#### Exercise requirements
Search the entries for the word "huntaken". Copy each line in which it is found.

#### Information
= Beginning of Section =

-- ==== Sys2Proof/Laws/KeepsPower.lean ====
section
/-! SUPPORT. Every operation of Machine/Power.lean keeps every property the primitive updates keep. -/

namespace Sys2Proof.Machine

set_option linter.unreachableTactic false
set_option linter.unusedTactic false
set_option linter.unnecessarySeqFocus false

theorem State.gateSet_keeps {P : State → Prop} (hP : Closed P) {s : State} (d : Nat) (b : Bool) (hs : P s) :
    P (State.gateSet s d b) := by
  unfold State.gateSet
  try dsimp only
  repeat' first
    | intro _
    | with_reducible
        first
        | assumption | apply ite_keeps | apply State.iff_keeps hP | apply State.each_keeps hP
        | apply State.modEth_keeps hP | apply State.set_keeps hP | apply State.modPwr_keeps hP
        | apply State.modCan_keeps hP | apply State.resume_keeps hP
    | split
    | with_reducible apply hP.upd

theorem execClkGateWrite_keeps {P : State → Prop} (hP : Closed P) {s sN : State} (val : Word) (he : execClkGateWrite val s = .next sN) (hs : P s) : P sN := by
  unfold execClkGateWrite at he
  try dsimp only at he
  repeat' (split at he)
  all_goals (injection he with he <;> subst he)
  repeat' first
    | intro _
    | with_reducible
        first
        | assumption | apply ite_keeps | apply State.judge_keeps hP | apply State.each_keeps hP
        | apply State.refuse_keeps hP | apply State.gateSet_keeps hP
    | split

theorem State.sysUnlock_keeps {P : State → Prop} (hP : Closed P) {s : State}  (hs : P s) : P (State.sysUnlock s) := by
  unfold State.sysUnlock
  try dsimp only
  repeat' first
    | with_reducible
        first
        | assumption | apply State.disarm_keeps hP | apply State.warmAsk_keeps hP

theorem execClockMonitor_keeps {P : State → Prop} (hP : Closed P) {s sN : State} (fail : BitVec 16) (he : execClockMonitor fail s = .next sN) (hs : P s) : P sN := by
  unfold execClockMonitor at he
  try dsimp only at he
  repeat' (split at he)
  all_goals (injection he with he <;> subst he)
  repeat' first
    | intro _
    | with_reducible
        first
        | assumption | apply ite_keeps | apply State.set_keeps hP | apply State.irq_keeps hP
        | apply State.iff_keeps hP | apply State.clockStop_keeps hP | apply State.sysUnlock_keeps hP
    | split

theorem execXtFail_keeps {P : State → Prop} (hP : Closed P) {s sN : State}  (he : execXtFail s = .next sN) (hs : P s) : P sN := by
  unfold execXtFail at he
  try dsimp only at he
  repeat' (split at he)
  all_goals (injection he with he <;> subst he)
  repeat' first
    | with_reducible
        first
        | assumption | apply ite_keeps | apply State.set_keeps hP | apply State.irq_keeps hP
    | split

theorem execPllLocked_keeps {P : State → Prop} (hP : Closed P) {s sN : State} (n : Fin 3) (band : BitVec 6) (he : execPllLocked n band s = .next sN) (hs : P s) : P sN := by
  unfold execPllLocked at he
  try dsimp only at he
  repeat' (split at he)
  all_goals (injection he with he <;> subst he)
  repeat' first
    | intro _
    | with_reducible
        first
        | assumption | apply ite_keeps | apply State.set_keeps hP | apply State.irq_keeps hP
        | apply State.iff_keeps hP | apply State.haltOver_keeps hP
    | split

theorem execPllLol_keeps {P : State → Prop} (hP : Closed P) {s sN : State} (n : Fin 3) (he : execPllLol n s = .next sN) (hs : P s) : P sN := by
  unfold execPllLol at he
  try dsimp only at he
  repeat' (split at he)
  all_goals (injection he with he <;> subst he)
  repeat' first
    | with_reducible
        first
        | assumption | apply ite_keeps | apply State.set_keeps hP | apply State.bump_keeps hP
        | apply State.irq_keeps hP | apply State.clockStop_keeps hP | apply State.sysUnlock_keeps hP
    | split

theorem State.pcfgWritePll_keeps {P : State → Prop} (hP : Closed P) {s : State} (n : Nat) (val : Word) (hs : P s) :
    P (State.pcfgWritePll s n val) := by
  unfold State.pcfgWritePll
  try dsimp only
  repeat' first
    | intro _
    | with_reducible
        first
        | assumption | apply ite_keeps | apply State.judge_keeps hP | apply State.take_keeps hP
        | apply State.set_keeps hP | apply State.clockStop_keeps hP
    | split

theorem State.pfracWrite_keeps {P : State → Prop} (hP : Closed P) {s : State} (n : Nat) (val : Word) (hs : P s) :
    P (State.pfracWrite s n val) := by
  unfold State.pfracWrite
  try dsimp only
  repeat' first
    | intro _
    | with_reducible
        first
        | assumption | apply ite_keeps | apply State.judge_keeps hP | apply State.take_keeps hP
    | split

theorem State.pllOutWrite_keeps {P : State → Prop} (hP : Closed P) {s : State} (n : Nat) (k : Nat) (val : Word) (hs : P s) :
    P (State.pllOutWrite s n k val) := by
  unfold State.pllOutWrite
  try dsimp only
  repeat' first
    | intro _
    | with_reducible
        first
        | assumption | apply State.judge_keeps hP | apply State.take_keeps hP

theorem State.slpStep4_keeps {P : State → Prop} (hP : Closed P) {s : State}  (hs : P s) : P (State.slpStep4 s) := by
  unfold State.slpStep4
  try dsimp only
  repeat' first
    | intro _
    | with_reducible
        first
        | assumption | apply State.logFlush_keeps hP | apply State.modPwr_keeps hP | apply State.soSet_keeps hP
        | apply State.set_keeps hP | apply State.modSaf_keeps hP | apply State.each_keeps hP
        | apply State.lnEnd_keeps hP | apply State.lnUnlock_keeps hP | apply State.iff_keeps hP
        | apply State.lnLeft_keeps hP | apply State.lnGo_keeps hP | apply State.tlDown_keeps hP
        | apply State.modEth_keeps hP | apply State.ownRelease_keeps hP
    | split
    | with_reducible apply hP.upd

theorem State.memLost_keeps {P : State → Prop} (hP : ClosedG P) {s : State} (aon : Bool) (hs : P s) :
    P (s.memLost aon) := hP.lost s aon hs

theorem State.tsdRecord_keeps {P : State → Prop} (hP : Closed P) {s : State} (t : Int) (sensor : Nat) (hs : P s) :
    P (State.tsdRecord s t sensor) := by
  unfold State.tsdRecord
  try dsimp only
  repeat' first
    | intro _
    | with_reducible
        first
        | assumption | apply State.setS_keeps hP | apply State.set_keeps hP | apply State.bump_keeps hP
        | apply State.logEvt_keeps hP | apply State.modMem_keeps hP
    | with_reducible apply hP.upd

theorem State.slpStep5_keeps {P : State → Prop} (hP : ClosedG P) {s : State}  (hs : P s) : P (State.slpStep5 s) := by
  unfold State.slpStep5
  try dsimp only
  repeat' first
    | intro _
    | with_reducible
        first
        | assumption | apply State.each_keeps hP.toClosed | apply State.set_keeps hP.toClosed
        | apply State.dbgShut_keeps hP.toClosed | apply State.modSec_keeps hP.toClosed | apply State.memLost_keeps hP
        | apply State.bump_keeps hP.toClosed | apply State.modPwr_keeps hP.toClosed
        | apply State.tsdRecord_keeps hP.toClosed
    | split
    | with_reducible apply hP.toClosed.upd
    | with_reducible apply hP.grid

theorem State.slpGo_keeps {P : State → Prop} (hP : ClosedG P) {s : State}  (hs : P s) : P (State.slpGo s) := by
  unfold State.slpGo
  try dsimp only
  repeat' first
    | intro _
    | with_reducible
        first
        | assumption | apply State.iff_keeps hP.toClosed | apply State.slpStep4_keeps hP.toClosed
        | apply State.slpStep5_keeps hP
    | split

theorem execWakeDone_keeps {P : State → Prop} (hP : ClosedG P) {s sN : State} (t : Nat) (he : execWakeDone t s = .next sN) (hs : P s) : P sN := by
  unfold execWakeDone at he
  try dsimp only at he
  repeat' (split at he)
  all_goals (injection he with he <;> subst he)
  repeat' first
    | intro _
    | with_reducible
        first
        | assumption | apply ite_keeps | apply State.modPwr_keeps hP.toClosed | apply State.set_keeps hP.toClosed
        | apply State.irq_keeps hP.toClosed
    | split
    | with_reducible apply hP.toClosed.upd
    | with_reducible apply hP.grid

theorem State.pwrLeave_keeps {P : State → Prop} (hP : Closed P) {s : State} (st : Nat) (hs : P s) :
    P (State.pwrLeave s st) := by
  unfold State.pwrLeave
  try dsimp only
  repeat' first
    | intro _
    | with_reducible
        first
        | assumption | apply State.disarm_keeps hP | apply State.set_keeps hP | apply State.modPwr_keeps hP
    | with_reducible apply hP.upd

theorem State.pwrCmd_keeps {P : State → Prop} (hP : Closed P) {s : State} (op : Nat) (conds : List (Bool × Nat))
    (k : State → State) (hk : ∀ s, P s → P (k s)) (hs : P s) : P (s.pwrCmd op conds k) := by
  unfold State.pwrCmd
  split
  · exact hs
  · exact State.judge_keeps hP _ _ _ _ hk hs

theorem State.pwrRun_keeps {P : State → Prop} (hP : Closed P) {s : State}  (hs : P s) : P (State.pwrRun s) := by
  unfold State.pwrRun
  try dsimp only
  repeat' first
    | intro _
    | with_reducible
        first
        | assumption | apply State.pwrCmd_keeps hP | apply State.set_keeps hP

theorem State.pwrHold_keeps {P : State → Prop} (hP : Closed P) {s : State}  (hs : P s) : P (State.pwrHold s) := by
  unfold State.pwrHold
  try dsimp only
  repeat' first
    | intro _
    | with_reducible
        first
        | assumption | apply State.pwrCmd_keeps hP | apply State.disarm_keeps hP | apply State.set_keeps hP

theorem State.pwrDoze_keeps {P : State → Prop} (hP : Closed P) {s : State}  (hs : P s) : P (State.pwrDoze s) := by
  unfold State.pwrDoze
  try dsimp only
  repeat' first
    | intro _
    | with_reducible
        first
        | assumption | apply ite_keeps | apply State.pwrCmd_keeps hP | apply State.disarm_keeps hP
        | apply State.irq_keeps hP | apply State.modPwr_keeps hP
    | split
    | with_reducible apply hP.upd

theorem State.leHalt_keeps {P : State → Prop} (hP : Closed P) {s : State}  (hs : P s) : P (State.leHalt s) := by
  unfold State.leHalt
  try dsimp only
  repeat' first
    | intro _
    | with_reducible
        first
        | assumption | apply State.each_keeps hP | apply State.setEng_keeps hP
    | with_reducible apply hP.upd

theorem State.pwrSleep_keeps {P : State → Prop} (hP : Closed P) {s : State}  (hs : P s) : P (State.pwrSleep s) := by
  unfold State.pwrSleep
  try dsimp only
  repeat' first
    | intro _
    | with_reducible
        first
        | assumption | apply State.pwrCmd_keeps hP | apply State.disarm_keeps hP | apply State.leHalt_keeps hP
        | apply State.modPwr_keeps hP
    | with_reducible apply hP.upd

= End of Section =
= Beginning of Section =

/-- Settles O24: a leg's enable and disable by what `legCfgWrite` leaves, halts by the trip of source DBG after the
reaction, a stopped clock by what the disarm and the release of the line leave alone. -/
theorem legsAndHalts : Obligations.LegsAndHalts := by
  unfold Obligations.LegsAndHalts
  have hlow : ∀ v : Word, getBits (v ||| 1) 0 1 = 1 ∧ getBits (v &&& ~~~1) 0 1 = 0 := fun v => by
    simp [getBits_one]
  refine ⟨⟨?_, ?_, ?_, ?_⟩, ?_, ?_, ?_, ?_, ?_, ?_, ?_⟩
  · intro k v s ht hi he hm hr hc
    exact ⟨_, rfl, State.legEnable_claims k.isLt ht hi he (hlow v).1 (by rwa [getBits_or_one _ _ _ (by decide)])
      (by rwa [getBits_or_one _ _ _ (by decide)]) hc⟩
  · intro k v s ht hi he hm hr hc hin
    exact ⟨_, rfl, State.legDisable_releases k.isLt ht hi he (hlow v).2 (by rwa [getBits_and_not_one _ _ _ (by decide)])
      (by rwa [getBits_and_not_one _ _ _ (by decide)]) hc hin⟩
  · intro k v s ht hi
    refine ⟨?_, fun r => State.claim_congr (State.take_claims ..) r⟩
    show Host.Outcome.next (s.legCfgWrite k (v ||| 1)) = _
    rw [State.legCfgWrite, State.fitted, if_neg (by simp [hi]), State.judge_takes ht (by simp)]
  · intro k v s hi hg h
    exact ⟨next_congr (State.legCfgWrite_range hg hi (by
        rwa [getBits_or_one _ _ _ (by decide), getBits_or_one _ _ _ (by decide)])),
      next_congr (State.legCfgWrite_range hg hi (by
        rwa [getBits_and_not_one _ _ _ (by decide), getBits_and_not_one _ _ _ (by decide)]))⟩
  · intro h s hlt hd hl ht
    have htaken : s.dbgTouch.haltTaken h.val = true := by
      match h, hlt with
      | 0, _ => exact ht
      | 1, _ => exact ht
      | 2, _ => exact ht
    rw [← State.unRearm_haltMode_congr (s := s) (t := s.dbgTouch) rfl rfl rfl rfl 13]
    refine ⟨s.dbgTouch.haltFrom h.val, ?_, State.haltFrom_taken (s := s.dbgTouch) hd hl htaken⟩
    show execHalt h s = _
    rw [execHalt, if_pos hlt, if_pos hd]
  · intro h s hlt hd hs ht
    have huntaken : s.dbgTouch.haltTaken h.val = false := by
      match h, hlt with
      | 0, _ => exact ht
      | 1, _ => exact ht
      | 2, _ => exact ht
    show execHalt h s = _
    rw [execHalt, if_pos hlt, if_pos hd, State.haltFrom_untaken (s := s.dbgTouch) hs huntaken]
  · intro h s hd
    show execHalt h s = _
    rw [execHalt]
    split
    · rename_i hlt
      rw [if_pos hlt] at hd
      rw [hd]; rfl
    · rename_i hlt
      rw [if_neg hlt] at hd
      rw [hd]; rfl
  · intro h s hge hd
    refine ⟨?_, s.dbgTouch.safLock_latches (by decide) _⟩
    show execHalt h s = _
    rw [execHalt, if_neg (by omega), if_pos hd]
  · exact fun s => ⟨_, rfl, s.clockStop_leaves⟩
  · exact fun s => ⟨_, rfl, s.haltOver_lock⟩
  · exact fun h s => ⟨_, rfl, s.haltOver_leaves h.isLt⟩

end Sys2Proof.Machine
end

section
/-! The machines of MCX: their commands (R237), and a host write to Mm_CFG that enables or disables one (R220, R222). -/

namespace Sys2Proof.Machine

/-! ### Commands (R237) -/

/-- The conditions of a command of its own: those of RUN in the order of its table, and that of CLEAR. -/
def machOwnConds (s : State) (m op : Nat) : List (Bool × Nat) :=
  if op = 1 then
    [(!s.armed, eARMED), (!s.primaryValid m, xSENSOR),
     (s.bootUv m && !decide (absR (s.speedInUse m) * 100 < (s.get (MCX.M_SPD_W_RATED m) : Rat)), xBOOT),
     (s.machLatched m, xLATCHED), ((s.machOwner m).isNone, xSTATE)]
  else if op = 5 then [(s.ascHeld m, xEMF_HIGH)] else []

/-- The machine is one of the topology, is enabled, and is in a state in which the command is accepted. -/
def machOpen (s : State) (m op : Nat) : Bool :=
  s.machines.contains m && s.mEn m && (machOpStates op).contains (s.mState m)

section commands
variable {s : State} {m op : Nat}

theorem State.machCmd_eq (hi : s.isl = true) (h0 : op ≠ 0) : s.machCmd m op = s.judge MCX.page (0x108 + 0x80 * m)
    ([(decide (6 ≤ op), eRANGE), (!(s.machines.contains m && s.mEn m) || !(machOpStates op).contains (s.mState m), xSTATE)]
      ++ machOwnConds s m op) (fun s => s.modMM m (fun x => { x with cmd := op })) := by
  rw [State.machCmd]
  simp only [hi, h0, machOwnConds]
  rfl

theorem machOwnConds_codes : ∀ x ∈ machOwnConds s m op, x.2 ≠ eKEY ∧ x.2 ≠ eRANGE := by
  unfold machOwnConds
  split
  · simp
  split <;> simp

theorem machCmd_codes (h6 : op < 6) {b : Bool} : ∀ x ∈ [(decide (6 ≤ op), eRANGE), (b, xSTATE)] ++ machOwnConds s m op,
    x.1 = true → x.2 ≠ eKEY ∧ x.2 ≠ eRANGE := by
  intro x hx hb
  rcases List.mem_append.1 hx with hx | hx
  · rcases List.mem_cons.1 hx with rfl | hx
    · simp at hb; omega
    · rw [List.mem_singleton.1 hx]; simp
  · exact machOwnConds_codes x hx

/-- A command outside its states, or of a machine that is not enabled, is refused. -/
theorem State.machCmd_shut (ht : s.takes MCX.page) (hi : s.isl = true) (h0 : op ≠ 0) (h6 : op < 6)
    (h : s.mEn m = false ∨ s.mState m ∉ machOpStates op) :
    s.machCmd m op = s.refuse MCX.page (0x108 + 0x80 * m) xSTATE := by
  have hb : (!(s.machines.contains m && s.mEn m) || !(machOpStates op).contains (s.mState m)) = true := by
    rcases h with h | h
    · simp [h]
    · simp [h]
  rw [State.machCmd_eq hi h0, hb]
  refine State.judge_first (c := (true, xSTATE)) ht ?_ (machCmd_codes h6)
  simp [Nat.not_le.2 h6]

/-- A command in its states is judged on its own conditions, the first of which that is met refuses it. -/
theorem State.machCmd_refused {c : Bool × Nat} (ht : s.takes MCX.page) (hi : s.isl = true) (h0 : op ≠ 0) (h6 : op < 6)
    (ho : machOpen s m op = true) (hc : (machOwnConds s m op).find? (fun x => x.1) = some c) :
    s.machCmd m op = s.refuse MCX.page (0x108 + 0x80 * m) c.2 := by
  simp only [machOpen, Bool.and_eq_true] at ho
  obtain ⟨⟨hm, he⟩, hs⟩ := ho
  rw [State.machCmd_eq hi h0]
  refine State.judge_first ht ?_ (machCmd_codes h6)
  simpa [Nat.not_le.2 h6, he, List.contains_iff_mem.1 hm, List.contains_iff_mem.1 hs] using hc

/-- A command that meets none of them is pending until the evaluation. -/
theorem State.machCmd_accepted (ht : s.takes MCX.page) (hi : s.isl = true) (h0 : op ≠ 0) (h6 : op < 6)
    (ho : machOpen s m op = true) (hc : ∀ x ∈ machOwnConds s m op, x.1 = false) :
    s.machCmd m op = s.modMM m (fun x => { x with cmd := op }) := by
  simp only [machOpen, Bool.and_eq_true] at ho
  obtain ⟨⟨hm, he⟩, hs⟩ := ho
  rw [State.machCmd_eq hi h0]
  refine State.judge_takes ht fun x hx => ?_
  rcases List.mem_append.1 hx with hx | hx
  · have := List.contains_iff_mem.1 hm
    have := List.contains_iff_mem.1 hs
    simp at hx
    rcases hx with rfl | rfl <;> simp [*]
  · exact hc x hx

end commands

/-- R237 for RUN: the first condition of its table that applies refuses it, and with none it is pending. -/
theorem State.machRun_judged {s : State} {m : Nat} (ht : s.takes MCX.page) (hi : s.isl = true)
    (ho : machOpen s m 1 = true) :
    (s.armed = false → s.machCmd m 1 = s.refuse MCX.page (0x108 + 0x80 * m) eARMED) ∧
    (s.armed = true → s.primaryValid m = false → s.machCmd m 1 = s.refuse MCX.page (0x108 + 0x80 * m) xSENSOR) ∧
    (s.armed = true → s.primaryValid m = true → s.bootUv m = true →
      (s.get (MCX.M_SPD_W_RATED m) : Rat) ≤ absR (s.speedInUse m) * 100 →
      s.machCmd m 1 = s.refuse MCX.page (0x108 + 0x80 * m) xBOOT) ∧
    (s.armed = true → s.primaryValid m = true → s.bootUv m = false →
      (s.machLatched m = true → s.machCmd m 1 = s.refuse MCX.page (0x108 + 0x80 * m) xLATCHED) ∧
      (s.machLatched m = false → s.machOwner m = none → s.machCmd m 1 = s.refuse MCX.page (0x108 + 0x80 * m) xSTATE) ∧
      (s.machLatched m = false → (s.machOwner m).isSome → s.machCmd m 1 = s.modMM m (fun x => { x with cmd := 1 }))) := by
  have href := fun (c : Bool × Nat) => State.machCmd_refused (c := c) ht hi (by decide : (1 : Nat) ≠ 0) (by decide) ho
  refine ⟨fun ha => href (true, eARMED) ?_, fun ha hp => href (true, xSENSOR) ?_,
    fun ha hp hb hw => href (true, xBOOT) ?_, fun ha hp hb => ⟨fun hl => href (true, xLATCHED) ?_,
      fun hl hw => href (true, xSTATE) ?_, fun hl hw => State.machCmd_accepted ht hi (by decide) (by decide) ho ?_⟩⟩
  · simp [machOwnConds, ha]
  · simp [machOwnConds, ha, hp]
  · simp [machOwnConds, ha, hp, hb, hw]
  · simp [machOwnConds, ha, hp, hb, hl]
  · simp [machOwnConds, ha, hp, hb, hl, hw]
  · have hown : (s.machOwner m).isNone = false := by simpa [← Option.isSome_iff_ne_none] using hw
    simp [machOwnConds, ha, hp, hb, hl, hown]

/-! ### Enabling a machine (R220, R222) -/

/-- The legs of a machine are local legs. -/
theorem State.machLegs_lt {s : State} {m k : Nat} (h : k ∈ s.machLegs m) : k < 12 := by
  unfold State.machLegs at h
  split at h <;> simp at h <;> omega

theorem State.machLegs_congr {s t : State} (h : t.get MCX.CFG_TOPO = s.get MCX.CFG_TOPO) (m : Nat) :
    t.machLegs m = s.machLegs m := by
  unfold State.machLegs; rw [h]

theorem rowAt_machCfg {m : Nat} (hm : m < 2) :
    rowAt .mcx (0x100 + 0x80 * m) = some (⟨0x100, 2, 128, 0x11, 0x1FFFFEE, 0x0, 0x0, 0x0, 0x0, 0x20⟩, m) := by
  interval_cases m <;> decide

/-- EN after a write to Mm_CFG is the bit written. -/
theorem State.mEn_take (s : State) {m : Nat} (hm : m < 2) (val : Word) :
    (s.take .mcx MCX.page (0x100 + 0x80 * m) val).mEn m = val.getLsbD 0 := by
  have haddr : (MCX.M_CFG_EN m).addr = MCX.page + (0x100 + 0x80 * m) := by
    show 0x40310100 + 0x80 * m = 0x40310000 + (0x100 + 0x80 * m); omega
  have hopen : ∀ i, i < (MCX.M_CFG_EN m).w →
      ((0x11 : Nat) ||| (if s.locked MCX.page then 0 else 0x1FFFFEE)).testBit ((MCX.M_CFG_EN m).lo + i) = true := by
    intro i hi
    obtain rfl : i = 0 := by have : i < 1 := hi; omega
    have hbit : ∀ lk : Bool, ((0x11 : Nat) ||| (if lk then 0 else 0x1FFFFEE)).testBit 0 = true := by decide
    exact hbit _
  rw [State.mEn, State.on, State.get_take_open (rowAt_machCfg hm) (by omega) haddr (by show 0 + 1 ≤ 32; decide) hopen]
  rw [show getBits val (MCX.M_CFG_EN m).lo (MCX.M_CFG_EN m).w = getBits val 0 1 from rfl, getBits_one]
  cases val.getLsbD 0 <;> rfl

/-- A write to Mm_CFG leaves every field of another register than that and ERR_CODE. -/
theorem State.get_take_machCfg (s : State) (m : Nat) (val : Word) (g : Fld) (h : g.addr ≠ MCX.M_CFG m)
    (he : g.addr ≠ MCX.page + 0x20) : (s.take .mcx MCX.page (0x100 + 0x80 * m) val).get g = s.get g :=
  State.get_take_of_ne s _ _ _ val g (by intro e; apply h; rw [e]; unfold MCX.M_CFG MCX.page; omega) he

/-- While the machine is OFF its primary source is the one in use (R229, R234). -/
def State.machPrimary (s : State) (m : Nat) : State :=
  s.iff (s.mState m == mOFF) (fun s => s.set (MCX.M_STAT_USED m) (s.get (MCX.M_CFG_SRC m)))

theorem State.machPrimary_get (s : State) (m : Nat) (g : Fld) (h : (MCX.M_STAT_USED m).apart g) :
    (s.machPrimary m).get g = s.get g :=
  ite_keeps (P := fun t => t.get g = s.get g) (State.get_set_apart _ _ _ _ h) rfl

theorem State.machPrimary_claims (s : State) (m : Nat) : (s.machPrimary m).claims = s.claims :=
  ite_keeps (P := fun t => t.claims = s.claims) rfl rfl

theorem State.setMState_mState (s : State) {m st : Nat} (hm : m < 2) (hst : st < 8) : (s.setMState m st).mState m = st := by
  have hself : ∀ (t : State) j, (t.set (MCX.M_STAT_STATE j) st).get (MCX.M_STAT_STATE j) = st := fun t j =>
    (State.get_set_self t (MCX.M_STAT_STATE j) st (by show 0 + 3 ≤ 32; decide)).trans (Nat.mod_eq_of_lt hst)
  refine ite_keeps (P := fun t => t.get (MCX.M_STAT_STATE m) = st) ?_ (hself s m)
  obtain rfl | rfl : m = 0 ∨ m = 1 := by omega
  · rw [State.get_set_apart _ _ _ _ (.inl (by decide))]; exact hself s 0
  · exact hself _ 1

= End of Section =
= Beginning of Section =

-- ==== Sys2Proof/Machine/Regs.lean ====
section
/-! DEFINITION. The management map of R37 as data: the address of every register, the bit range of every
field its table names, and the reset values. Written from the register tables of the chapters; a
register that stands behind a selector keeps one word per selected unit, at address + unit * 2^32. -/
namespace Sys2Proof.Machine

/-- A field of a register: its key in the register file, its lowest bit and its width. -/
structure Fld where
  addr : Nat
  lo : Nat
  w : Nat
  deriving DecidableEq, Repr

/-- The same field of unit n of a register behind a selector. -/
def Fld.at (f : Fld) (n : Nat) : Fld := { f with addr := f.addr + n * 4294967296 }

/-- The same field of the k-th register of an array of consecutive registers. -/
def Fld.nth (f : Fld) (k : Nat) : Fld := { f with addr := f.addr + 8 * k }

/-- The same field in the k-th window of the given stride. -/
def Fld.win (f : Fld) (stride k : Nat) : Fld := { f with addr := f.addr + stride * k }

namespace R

= End of Section =

#### Written response
    have huntaken : s.dbgTouch.haltTaken h.val = false := by
    rw [execHalt, if_pos hlt, if_pos hd, State.haltFrom_untaken (s := s.dbgTouch) hs huntaken]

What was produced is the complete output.